Red cell hemolysis catalyzed by a factor from rabbit red cells: I. Some general properties of the hemolytic system

Abstract

A partial elucidation of the mechanism of a unique hemolytic system has been presented. This system involves the hemolysis of red cells by a protein factor isolated from rabbit erythrocytes in the presence of ATP, Mg 2+ and Na + or K +. The involvement of two discrete steps was indicated. The first concerned a binding of the hemolytic factor to the red cell membrane and required ATP, Mg 2+ and Na − or K −. This reaction could be monitored by a stroma-inhibition assay. The ADP-ATP exchange reaction of hemolytic factor indicated that a high-energy phosphorylated intermediate may interact with the red cell membrane. The second step in the process concerned the hemolysis of the red cells. This could be made to occur in an isolated, hemolytically active hemolytic factor-erythrocyte complex which did not require ATP, other cofactors or added hemolytic factor. The equilibrium of Na + and K + occurred down a concentration gradient followed by hemoglobin efflux.

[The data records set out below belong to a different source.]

/-- An image of one byte under a firmware key whose digest is key 7's. -/
theorem test_hyp_KeysTokensAndImages_image (sig : List Byte) (hl : sig.length = 64) (hr : Config.romDigest.length = 32)
    (hk : Config.fwKey 0 = sha256 key7) (hv : Config.fwRevoked 0 = false) (hf : Config.fusedSvn.val ≤ 64)
    (hs : ecdsaOk key7 (natLe 0x48504C49 4 ++ natLe 1 2 ++ zeros 6 ++ natLe 64 4 ++ Config.romDigest ++
      (natLe 1 4 ++ zeros 12 ++ sha256 [0#8] ++ key7 ++ zeros 96)) sig = true) :
    imageCheck srv (natLe 0x48504C49 4 ++ natLe 1 2 ++ zeros 6 ++ natLe 64 4 ++ Config.romDigest ++
      (natLe 1 4 ++ zeros 12 ++ sha256 [0#8] ++ key7 ++ zeros 96) ++ [0#8] ++ sig) = 0 := by
  generalize hp : natLe 0x48504C49 4 ++ natLe 1 2 ++ zeros 6 ++ natLe 64 4 = p at *
  generalize hq : natLe 1 4 ++ zeros 12 ++ sha256 [0#8] ++ key7 ++ zeros 96 = q at *
  have hpl : p.length = 16 := by subst hp; rfl
  have hql : q.length = 208 := by subst hq; decide +kernel
  generalize ht : p ++ Config.romDigest ++ q ++ [0#8] ++ sig = t
  have f (i n : Nat) (h : i + n ≤ 16) : lslice t i n = lslice p i n := by
    subst ht
    simp only [List.append_assoc]
    exact lslice_low _ _ _ _ (by omega)
  have k (i n : Nat) (h : 48 ≤ i ∧ i + n ≤ 256) : lslice t i n = lslice q (i - 48) n := by
    subst ht
    rw [List.append_assoc, List.append_assoc, lslice_high _ _ _ _ (by simp [hpl, hr]; omega), lslice_low _ _ _ _ (by simp [hpl, hr, hql]; omega)]
    simp [hpl, hr]
  have h1 : lslice t 16 32 = Config.romDigest := by
    subst ht
    simpa only [List.append_assoc] using lslice_here p Config.romDigest (q ++ [0#8] ++ sig) 16 32 hpl hr
  have h2 : lslice t 256 1 = [0#8] := by
    subst ht
    exact lslice_here (p ++ Config.romDigest ++ q) [0#8] sig 256 1 (by simp [hpl, hr, hql]) rfl
  have h3 : lslice t (256 + 1) 64 = sig := by
    subst ht
    have := lslice_here (p ++ Config.romDigest ++ q ++ [0#8]) sig [] (256 + 1) 64 (by simp [hpl, hr, hql]) hl
    simpa only [List.append_nil] using this
  have h5 : ecdsaOk key7 (t.take 256) sig = true := by
    have ha : t.take 256 = p ++ Config.romDigest ++ q := by
      subst ht
      rw [List.append_assoc]
      exact List.take_left' (by simp [hpl, hr, hql])
    rw [ha, hs]
  have h6 : t.length = 321 := by subst ht; simp [hpl, hr, hql, hl]
  have g : leNat (lslice p 0 4) = 0x48504C49 ∧ leNat (lslice p 4 2) = 1 ∧ leNat (lslice p 6 1) = 0 ∧ leNat (lslice p 7 1) = 0 ∧
      leNat (lslice p 12 1) = 64 ∧ (lslice p 13 3).all (fun b => b == 0#8) = true := by subst hp; decide +kernel
  have u : leNat (lslice q 0 4) = 1 ∧ leNat (lslice q 4 4) = 0 ∧ (lslice q 8 8).all (fun b => b == 0#8) = true ∧
      lslice q 48 64 = key7 ∧ (lslice q 112 96).all (fun b => b == 0#8) = true ∧ lslice q 16 32 = sha256 [0#8] := by
    subst hq; decide +kernel
  obtain ⟨g0, g1, g2, g3, g4, g5⟩ := g
  obtain ⟨u0, u1, u2, u3, u4, u5⟩ := u
  have hn : svnFloor srv ≤ 64 := by
    have : srv.lock.svn = 0 := rfl
    simp [svnFloor, this, hf]
  simp [imageCheck, h6, f 0 4 (by omega), f 4 2 (by omega), f 6 1 (by omega), f 7 1 (by omega), f 12 1 (by omega), f 13 3 (by omega),
    k 48 4 (by omega), k 52 4 (by omega), k 56 8 (by omega), k 160 96 (by omega), k 96 64 (by omega), k 64 32 (by omega), g0, g1, g2, g3, g4, g5,
    u0, u1, u2, u3, u4, u5, h1, h2, h3, h5, hk, hv, hn]

/-! Band caps, the MTU and a drain without a role. -/

/-- Two capped corners of one cell: the one whose band holds the temperature now caps it (R379). -/
theorem test_two_capped_bands :
    let q (k : Byte) : List Byte := [7#8, 0#8, 1#8, k, 2#8, 0#8, 0#8, 0#8]
    quarCaps { srv with baro := { quar := [q 18#8, q 19#8] }, alm := { cellT := [(7, 960)] } } = [(7, oget srv 0x7031 2)] := by
  decide +kernel

/-- A DATA packet over IPv4 has 76 bytes of headers and tag (R483). -/
theorem test_mtu_holds :
    let s : State := { srv with doms := [(okey 0x2051 1, natLe (1 + 2 ^ 16 * 4) 64)], eth := [(0, { mtu := 1280 })] }
    mtuHolds s 0 (zeros 1204) = true ∧ mtuHolds s 0 (zeros 1205) = false := by decide +kernel

/-! Moments of a checkpoint, ports that may not train, and keys that go. -/

/-- R374: 2.0 and zeros narrow to the scale of 2 and the codes of 1 and 0, and widen back. -/
theorem test_narrow_widen :
    let b := natLe 0x40000000 4 ++ zeros 124
    narrowBlock (codes32 b) = (128, 0x3F80 :: List.replicate 31 0) ∧ widen 128 (narrow b) = b := by decide +kernel

theorem test_hyp_PortsAndHellos_train :
    (getPort (portS 1 { gens := 6 }) 3).cred = [] ∧ (getPort (portS 1 { gens := 6, cred := [(0, 8)] }) 3).cred ≠ [] ∧
      (getPort (framesS { pres := true, unack := [⟨0, []⟩], resent := 16 }) 3).pres = true ∧
      portLive (framesS { pres := true, unack := [⟨0, []⟩], resent := 16 }) 3 = true ∧
      (getPort (portS 5 { helloOut := true }) 3).helloOut = true ∧ portState (portS 5 { helloOut := true }) 3 ≠ 0 := by decide +kernel

/-- An addition of two words whose second word is poisoned stops there. -/
theorem test_hyp_RequestsAtTheirTarget_poisoned :
    let s : State := { winS with poison := [larderBase / 32 + 1] }
    let x := frm1 3 0 [word 0#8, word 0#8] larderBase (2 * 16)
    let u := takeRx s 3 (rowMsg x)
    Arrives s 3 3 x u (rowMsg x) ∧ (aopOk (atomOf (rowMsg x)).aop = true ∧ aopCas (atomOf (rowMsg x)).aop = false ∧
      reqAddrOk u 3 (rowMsg x) (atomSpan (atomOf (rowMsg x))) true = true ∧
      mustPend u (atomOf (rowMsg x)).addr (atomLen (atomOf (rowMsg x))) = false ∧
      atomTurn u (atomOf (rowMsg x)) (rowMsg x).trk = .go ∧ atomStop u (atomOf (rowMsg x)) = some 1) :=
  ⟨arrives_of (by decide +kernel), by decide +kernel⟩

theorem test_hyp_KeysTokensAndImages_busy :
    let s : State := { srv with lock := { slots := [(0, { state := 1 })] } }
    patchBusy s = true ∧ (getEp s 3).up = true ∧ s.lock.running = none := by decide +kernel

theorem test_hyp_LinksUpAndDown_train : ∃ p, trainedTo State.reset 32 8 = some p := by
  refine Option.isSome_iff_exists.mp ?_
  decide +kernel

theorem test_hyp_ResetsAndClocks_blow :
    State.reset.lock.blow = none ∧
      (let s : State := { lock := { svn := 6, blow := some (5, 0) } }
       s.lock.blow = some (5, 0) ∧ 5 ≤ s.lock.svn) := by decide +kernel

/-- An entry whose two parities both have a tag. -/
theorem test_hyp_StepMarksAndVotes_vrel :
    let s := cellWith 1 {} [] { vt := [(4, { en := true, tags := [(1, 0, 2), (2, 0, 3)] })] }
    Issues s 5 1 hd (.vrel ⟨0#1, 4#6⟩) ∧ (getVt s 5 4).tags = [(1, 0, 2), (2, 0, 3)] :=
  ⟨issues_of (by decide +kernel), by decide +kernel⟩

/-- Each kind of unit a stage can fail with. -/
theorem test_hyp_BootStages_fail :
    [(1, 0), (1, 1), (2, 2), (3, 3), (4, 4), (5, 5)].all (fun p => ({ fail := some (p.2, 3) } : StageEnd).fail == some (p.2, 3) &&
      stageRuns (bootS p.1) p.1) = true ∧
    [1, 2, 3, 4, 5, 6].all (fun n => (stageUnits n).all (fun u => failIxOk n u (failIx u (if u == 3 && n == 1 then 0 else 3)))) = true := by decide +kernel

theorem test_hyp_AlmanacAndService_debug :
    let s : State := { rdy with lock := { rdy.lock with debug := 1 }, board := { rdy.board with btn := 1 } }
    serving s = true ∧ 1 ≤ s.lock.debug ∧ s.board.btn ≤ 3 := by decide +kernel

/-- R460: a record due on the sideband holds ALERT_N low, and an EVACK past it releases the pin. -/
theorem test_alertLow :
    let s : State := { srv with eps := [(2, { up := true, mask := 0x7FF })] }
    let t := raise s 0x0A22 []
    alertLow s = false ∧ alertLow t = true := by decide +kernel

/-- R448: the management entries take four entries of 64 bytes. -/
theorem test_xferMax : xferMax 0x2051 2 .rwp = 256 := by decide +kernel

end Sys2Proof.Tests
end

section
/-! Doorbells and fetching (R475): which writes move TAIL, what a refused one leaves of the object dictionary, and where fetching ends. -/
namespace Sys2Proof.Machine

/-! The objects that raising an event leaves as they were. -/

/-- Not one of the event log's own objects: the record count 0x1F10:02 and the lost-record tallies 0x1F00:04 to 0x1F03:04 (R457, R459). -/
def OutsideEventObjs (i j : Nat) : Prop := okey 0x1F10 2 ≠ okey i j ∧ ∀ e < 4, okey (0x1F00 + e) 4 ≠ okey i j

theorem doorbellTally_outsideEventObjs : OutsideEventObjs 0x2040 9 := by
  unfold OutsideEventObjs okey
  exact ⟨by decide, fun e _ => by omega⟩

theorem oget_of_objs {s t : State} (h : t.objs = s.objs) (i j : Nat) : oget t i j = oget s i j := by
  simp only [oget, h]

@[simp] theorem emitDict_objs (s : State) (e : Nat) (bs : List Byte) : (emitDict s e bs).objs = s.objs := by
  unfold emitDict
  split <;> rfl

@[simp] theorem signalVec_objs (s : State) (v : Nat) : (signalVec s v).objs = s.objs := by
  unfold signalVec
  split <;> rfl

@[simp] theorem pushNotify_objs (s : State) (e : Nat) (rs : List EvRec) : (pushNotify s e rs).objs = s.objs := by
  induction rs generalizing s with
  | nil => rfl
  | cons r rs ih =>
    unfold pushNotify
    dsimp only
    split
    · rfl
    · rw [ih]
      exact emitDict_objs s e _

@[simp] theorem notifyEp_objs (s : State) (e : Nat) (had : Bool) : (notifyEp s e had).objs = s.objs := by
  unfold notifyEp
  dsimp only
  split
  · rfl
  · split
    · exact pushNotify_objs s e _
    · split
      · rfl
      · split
        · exact signalVec_objs s 0
        · split
          · rfl
          · rfl

section
variable {i j : Nat} (h : OutsideEventObjs i j)
include h

theorem oget_logEvent (s : State) (code : Nat) (p : List Nat) : oget (logEvent s code p) i j = oget s i j := by
  unfold logEvent
  dsimp only
  rw [oget_oset_ne _ _ h.1]
  simp only [oget, stamp]

theorem oget_loseRec (s : State) {e : Nat} (he : e < 4) : oget (loseRec s e).1 i j = oget s i j :=
  oget_oset_ne s _ (h.2 e he)

theorem oget_dropHead (s : State) (r : EvRec) : oget (dropHead s r).1 i j = oget s i j := by
  unfold dropHead
  refine List.foldlRecOn (motive := fun q : State × List (Nat × List Nat) => oget q.1 i j = oget s i j) _ _ rfl ?_
  intro q hq e he
  dsimp only
  split
  · rw [oget_loseRec h _ (List.mem_range.mp he), hq]
  · exact hq

theorem oget_makeRoom (n : Nat) (s : State) : oget (makeRoom n s) i j = oget s i j := by
  induction n generalizing s with
  | zero => rfl
  | succ n ih =>
    unfold makeRoom
    dsimp only
    split
    · rfl
    · split
      · exact oget_dropHead h _ _
      · rw [ih]
        refine List.foldlRecOn (motive := fun t => oget t i j = oget s i j) _ _ (oget_dropHead h _ _) ?_
        intro t ht v _
        rw [oget_logEvent h, ih, ht]

/-- An event moves no object but its own. -/
theorem oget_raise (s : State) (code : Nat) (p : List Nat) : oget (raise s code p) i j = oget s i j := by
  have hobjs : (raise s code p).objs = (logEvent (makeRoom 10 s) code p).objs := by simp [raise]
  rw [oget_of_objs hobjs, oget_logEvent h, oget_makeRoom h]
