-- ==== Sys2Proof/Machine/Ops.lean ====
section
/-! DEFINITION. The named operations over memory, registers, the program counter and the free draws, and
returning a typed error, which is this block's taking of an exception (R275). -/

namespace Sys2Proof.Machine

/-! ## Memory (R11, R43, R60 to R68) -/

/-- What an address that is not listed reads as: the font below 80 and 0 elsewhere, the content creation
leaves (R67, R301, R302). -/
def Memory.unlisted (a : Nat) : Byte := font.getD a 0

/-- The listed byte at an address, if any. -/
def Memory.listed : Memory → Nat → Option Byte
  | [], _ => none
  | (k, b) :: rest, a => if k = a then some b else Memory.listed rest a

/-- `Memory[a]`. -/
def Memory.byteAt (m : Memory) (a : Nat) : Byte := (m.listed a).getD (Memory.unlisted a)

/-- List the byte `b` at `a`, keeping addresses rising. -/
def Memory.put : Memory → Nat → Byte → Memory
  | [], a, b => [(a, b)]
  | (k, v) :: rest, a, b =>
    if a < k then (a, b) :: (k, v) :: rest
    else if a = k then (a, b) :: rest
    else (k, v) :: Memory.put rest a b

/-- `Memory[a] <- b`, in canonical form: a byte equal to what the unlisted address reads as is not
listed. -/
def Memory.setByte (m : Memory) (a : Nat) (b : Byte) : Memory :=
  if b = Memory.unlisted a then m.filter (fun c => c.1 != a) else m.put a b

/-- Write bytes at rising addresses from `a` on (R62). -/
def Memory.setBytes : Memory → Nat → List Byte → Memory
  | m, _, [] => m
  | m, a, b :: bs => Memory.setBytes (m.setByte a b) (a + 1) bs

/-- The canonical form: addresses below 4096, strictly rising, no entry that could be left out. -/
def Memory.wf : Memory → Bool
  | [] => true
  | (a, b) :: rest =>
    decide (a < Config.memSize) && b != Memory.unlisted a && rest.all (fun c => decide (a < c.1)) &&
      Memory.wf rest

/-- Where an access to address `a` goes: to `a` itself, or modulo 4096 in the variant `wrap4096` (R6,
R64). -/
def effectiveAddress (p : Config.OorPolicy) (a : Nat) : Nat :=
  match p with
  | .fault => a
  | .wrap4096 => a % Config.memSize

/-- `CheckRange(a, n)` holds: the `n` bytes from `a` on exist (R11, R64). An empty range checks nothing
(R64, R209). -/
def rangeOk (p : Config.OorPolicy) (a n : Nat) : Bool :=
  match p with
  | .fault => n == 0 || decide (a + n ≤ Config.memSize)
  | .wrap4096 => true

/-- `MemRead(a, 1)`; none where no byte exists (R11, R64). -/
def memRead (p : Config.OorPolicy) (m : Memory) (a : Nat) : Option Byte :=
  if effectiveAddress p a < Config.memSize then some (m.byteAt (effectiveAddress p a)) else none

/-- `MemWrite(a, 1, b)`; none where no byte exists (R11, R64). -/
def memWrite (p : Config.OorPolicy) (m : Memory) (a : Nat) (b : Byte) : Option Memory :=
  if effectiveAddress p a < Config.memSize then some (m.setByte (effectiveAddress p a) b) else none

/-- Read `n` bytes at rising addresses from `a` on (R62). -/
def memReadBlock (p : Config.OorPolicy) (m : Memory) (a : Nat) : Nat → Option (List Byte)
  | 0 => some []
  | n + 1 =>
    match memRead p m a with
    | none => none
    | some b => (memReadBlock p m (a + 1) n).map (b :: ·)

/-- Write bytes at rising addresses from `a` on (R62). -/
def memWriteBlock (p : Config.OorPolicy) : Memory → Nat → List Byte → Option Memory
  | m, _, [] => some m
  | m, a, b :: bs =>
    match memWrite p m a b with
    | none => none
    | some m' => memWriteBlock p m' (a + 1) bs

/-! ## Registers and the program counter -/

/-- `V[x]` (R10, R21). -/
def State.reg (s : State) (x : RegIdx) : Byte := s.v[x]

/-- `V[x] <- b` (R10, R21). -/
def State.setReg (s : State) (x : RegIdx) (b : Byte) : State := { s with v := s.v.set x b }

/-- `V[0..x]`, the block that FX55 stores (R94, R184). -/
def State.regsTo (s : State) (x : RegIdx) : List Byte := s.v.toList.take (x.val + 1)

/-- `V[k] <- bytes[k]` for the registers the bytes reach, from V0 on (R185). -/
def State.setRegs (s : State) (bytes : List Byte) : State :=
  { s with v := Vector.ofFn fun k => bytes.getD k.val (s.reg k) }

/-- `PC <- trunc_16(PC + 2)`: the default advance, a skip, and the advance of an injection (R27, R115). -/
def State.advance (s : State) : State := { s with pc := s.pc + 2 }

/-! ## Free draws -/

/-- `draw rand8()`: a fresh free byte (R13, D18; log 8). -/
def State.drawRand8 (s : State) : Byte × State :=
  (Config.rand8 s.draws, { s with draws := s.draws + 1 })

/-! ## Errors -/

/-- `raise E(info)` (R12, R275): the transaction ends and the error is returned to the caller. Nothing is
saved, no mode changes and PC goes nowhere; what earlier phases wrote stays (R116). There is no return
from an error (R276). The record of errors is the model's own and is never cleared (R277; log 1). -/
def raise (e : CoreError) (s : State) : Result :=
  .next { s with reply := .error e, errors := e :: s.errors }

/-- The numeric code of a result on a hardware port (R270, D36). The answers that ReadST and the export
carry are successes. -/
def Reply.code : Reply → Nat
  | .ok | .soundTimer _ | .frame _ => 0
  | .error (.unsupportedOpcode _) => 1
  | .error .invalidState => 2
  | .error (.stackOverflow _) => 3
  | .error (.stackUnderflow _) => 4
  | .error (.addressOutOfRange _) => 5
  | .error .programTooLarge => 6

end Sys2Proof.Machine
end

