-- ==== Sys2Proof/Certificates/Slice0/Obligations.lean ====
section
/-! DEFINITION. The statements for the provers. Every result statement has the completion of its
instruction as its conclusion and says what the instruction leaves unchanged; `exec` runs with PC already
advanced (R115). -/

open Sys2Proof Sys2Proof.Machine

/-! ## Encoding -/

/-- A few words written out from the spec's own examples decode to what they stand for (R92; the words of
95_test_vectors.md). -/
def Obligations.SampleWordsDecode : Prop :=
  decodeWord 0x00E0 = some .cls ∧ decodeWord 0x2210 = some (.call 0x210) ∧
  decodeWord 0x6A3C = some (.ldImm 0xA 0x3C) ∧ decodeWord 0x82F6 = some (.shr 2 0xF) ∧
  decodeWord 0xD015 = some (.drw 0 1 5) ∧ decodeWord 0xE19E = some (.skp 1) ∧
  decodeWord 0xF265 = some (.ldVxMem 2) ∧ decodeWord 0x5011 = none ∧ decodeWord 0x800F = none

/-- Decoding the encoded instruction gives it back, for every instruction and operand and whatever bytes
follow; its row of the opcode map is the one R92 gives it. -/
def Obligations.DecodeOfEncode : Prop :=
  ∀ (i : Instr) (rest : List Byte), i.wellFormed = true →
    decode (bytesOfWord (encode i) ++ rest) = .ok (i, rest) ∧ decodeWord (encode i) = some i

/-- No bit of a legal word is dropped: the instruction a word decodes to encodes to that word. -/
def Obligations.EncodeOfDecode : Prop :=
  ∀ (w : Word) (i : Instr), decodeWord w = some i → encode i = w

/-- R92: a word is an instruction when it matches that instruction's row, the rows are the 34 of the map,
no two rows match the same word, and a word that matches none is no instruction. -/
def Obligations.OpcodeMapDecides : Prop :=
  opcodeMap.length = 34 ∧
  (∀ (w : Word) (i : Instr), decodeWord w = some i → i.row ∈ opcodeMap ∧ i.row.covers w = true) ∧
  (∀ (w : Word) (r : Row), r ∈ opcodeMap → r.covers w = true →
    ∃ i, decodeWord w = some i ∧ i.row = r) ∧
  (∀ (w : Word) (r q : Row), r ∈ opcodeMap → q ∈ opcodeMap → r.covers w = true → q.covers w = true →
    r = q) ∧
  (∀ w : Word, legalWord w = false ↔ decodeWord w = none)

/-! ## The step contract -/

/-- R111: the phases of Step in their order, each error ending it. -/
def Obligations.StepContract : Prop :=
  ∀ (s : State) (now ticks : Nat) (rest : List HostCall), s.StepDue now ticks rest →
    step s =
      if s.runState = .waitingForKey then raise .invalidState (s.stepStart now rest)
      else
        let s1 : State :=
          if s.dt ≠ 0 ∧ now - s.tickRef > ticks then
            { s.stepStart now rest with dt := s.dt - 1, tickRef := now }
          else s.stepStart now rest
        if s.pc.toNat + 2 > 4096 then raise (.addressOutOfRange s.pc) s1
        else
          match decodeWord s.wordAtPc with
          | some i => exec i { s1 with pc := s.pc + 2 }
          | none => raise (.unsupportedOpcode s.wordAtPc) { s1 with pc := s.pc + 2 }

The hemolytic factor-erythrocyte complex could be separated from hemolytic factor binding to the red cell membrane by taking advantage of the occurrence of binding at pH 7.5 where hemolysis was inhibited. Hemolysis by the hemolytic factor-erythrocyte complex can also be completely inhibited by 1.0 mM N- ethylmalcimide . The overall hemolysis reaction was inhibited by increasing concentrations of Na +, K + and sucrose. The hemolytic factor-binding step was activated by Na + and K + while sucrose had no effect. ATP, a substrate for the binding step, was found to inhibit overall hemolysis and its component steps of hemolytic factor binding and hemolytic factor erythrocyte complex hemolysis at higher concentrations. ADP which was not required for hemolysis, inhibited in a manner similar to that of ATP. A comparison of the above inhibitory effects was made between the overall hemolytic reaction and its component parts and a scheme for the hemolytic process was presented.